theorem keeps_layPart {a0 a1 a2 a3} (h0 : Keeps i a0) : Keeps i (layPart a0 a1 a2 a3) := by
  unfold layPart
  extract_lets z0 z1 z2 z3 z4
  refine keeps_cut (i := i) z3 ?_ (fun hz3 => ?_)
  on_goal 1 => unfold z3
  all_goals
    with_reducible repeat' (first
      | assumption | apply keeps_putPart | refine keeps_foldl ?_ (fun _ _ _ => ?_) | split | unfold z0 | unfold z1 | unfold z2 | unfold z4 | dsimp only
      | fail_if_no_progress (refine keeps_mk ?_ rfl rfl))

theorem keeps_keepVal {a0 a1 a2 a3} (h0 : Keeps i a0) : Keeps i (keepVal a0 a1 a2 a3) := by
  unfold keepVal
  extract_lets z0
  with_reducible repeat' (first
    | assumption | unfold z0 | dsimp only | fail_if_no_progress (refine keeps_mk ?_ rfl rfl))

theorem keeps_layObj {a0 a1 a2 a3} (h0 : Keeps i a0) : Keeps i (layObj a0 a1 a2 a3) := by
  unfold layObj
  extract_lets z0
  with_reducible repeat' (first
    | assumption | apply keeps_regSetBits | apply keeps_layPart | apply keeps_layReg | apply keeps_keepVal | refine keeps_ite ?_ ?_ | split | unfold z0
    | dsimp only)

theorem keeps_layValue {a0 a1} (h0 : Keeps i a0) : Keeps i (layValue a0 a1) := by
  unfold layValue
  with_reducible repeat' (first
    | assumption | apply keeps_layObj | apply keeps_regSetBits | split | dsimp only)

theorem keeps_laySet {a0 a1} (h0 : Keeps i a0) : Keeps i (laySet a0 a1) := by
  unfold laySet
  with_reducible repeat' (first
    | assumption | apply keeps_layValue | refine keeps_foldl ?_ (fun _ _ _ => ?_) | dsimp only)

theorem keeps_layMembers {a0} (h0 : Keeps i a0) : Keeps i (layMembers a0) := by
  unfold layMembers
  with_reducible repeat' (first
    | assumption | apply keeps_putDomain | refine keeps_foldl ?_ (fun _ _ _ => ?_) | dsimp only)

/-! ### Sys2Proof.Machine.DictApply -/

theorem keeps_dropGranule {a0 a1} (h0 : Keeps i a0) : Keeps i (dropGranule a0 a1) := by
  unfold dropGranule
  extract_lets z0
  with_reducible repeat' (first
    | assumption | split | unfold z0 | dsimp only | fail_if_no_progress (refine keeps_mk ?_ rfl rfl))

theorem keeps_undefGranule {a0 a1} (h0 : Keeps i a0) : Keeps i (undefGranule a0 a1) := by
  unfold undefGranule
  with_reducible repeat' (first
    | assumption | apply keeps_hbmLine | apply keeps_hbmPoison | apply keeps_hbmSectors | apply keeps_hbmZero | apply keeps_hbmUndef
    | apply keeps_hbmFilter | apply keeps_hbmPoisonSet | apply keeps_hbmEmpty | apply keeps_draw | refine of_snd (by assumption) ?_ | split | dsimp only)

theorem keeps_granuleMoved {a0 a1} (h0 : Keeps i a0) : Keeps i (granuleMoved a0 a1) := by
  unfold granuleMoved
  with_reducible repeat' (first
    | assumption | apply keeps_undefGranule | apply keeps_dropGranule)

theorem keeps_recallGranule {a0 a1} (h0 : Keeps i a0) : Keeps i (recallGranule a0 a1) := by
  unfold recallGranule
  extract_lets z0
  with_reducible repeat' (first
    | assumption | apply keeps_recallNow | refine keeps_ite ?_ ?_ | refine keeps_foldl ?_ (fun _ _ _ => ?_) | split | unfold z0 | dsimp only)

theorem keeps_granuleOwned {a0 a1 a2} (h0 : Keeps i a0) : Keeps i (granuleOwned a0 a1 a2) := by
  unfold granuleOwned
  extract_lets z0 z1 z2 z3
  refine keeps_cut (i := i) z1 ?_ (fun hz1 => keeps_cut (i := i) z2 ?_ (fun hz2 => ?_))
  on_goal 1 => unfold z1
  on_goal 2 => unfold z2
  all_goals
    with_reducible repeat' (first
      | assumption | apply keeps_dropGranule | apply keeps_recallGranule | apply keeps_undefGranule | refine keeps_ite ?_ ?_ | split | unfold z0
      | unfold z3 | dsimp only | fail_if_no_progress (refine keeps_mk ?_ rfl rfl))

theorem keeps_unlockWay {a0 a1} (h0 : Keeps i a0) : Keeps i (unlockWay a0 a1) := by
  unfold unlockWay
  extract_lets z0
  with_reducible repeat' (first
    | assumption | refine keeps_ite ?_ ?_ | split | unfold z0 | dsimp only | fail_if_no_progress (refine keeps_mk ?_ rfl rfl))

theorem keeps_trimKeep {a0} (h0 : Keeps i a0) : Keeps i (trimKeep a0) := by
  unfold trimKeep
  with_reducible repeat' (first
    | assumption | apply keeps_keepRoom | refine keeps_ite ?_ ?_ | refine keeps_foldl ?_ (fun _ _ _ => ?_) | split | dsimp only)

theorem keeps_tileMoved {a0 a1} (h0 : Keeps i a0) : Keeps i (tileMoved a0 a1) := by
  unfold tileMoved
  extract_lets z0
  with_reducible repeat' (first
    | assumption | intro _ | apply keeps_zeroUserWindows | apply keeps_breakSteps | unfold z0 | refine keeps_foldl ?_ (fun _ _ _ => ?_) | split
    | dsimp only)

theorem keeps_zeroBank {a0 a1 a2} (h0 : Keeps i a0) : Keeps i (zeroBank a0 a1 a2) := by
  unfold zeroBank
  with_reducible repeat' (first
    | assumption | intro _ | apply keeps_modEngine | dsimp only)

theorem keeps_bankMoved {a0 a1 a2 a3} (h0 : Keeps i a0) : Keeps i (bankMoved a0 a1 a2 a3) := by
  unfold bankMoved
  extract_lets z0
  with_reducible repeat' (first
    | assumption | intro _ | apply keeps_zeroBank | apply keeps_breakSteps | refine keeps_ite ?_ ?_ | split | unfold z0 | dsimp only)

**Aim of the task**.
Which lines of the records above contain the word "granuleOwned"? Report each one in full.

**Output for this task**.
theorem keeps_granuleOwned {a0 a1 a2} (h0 : Keeps i a0) : Keeps i (granuleOwned a0 a1 a2) := by
  unfold granuleOwned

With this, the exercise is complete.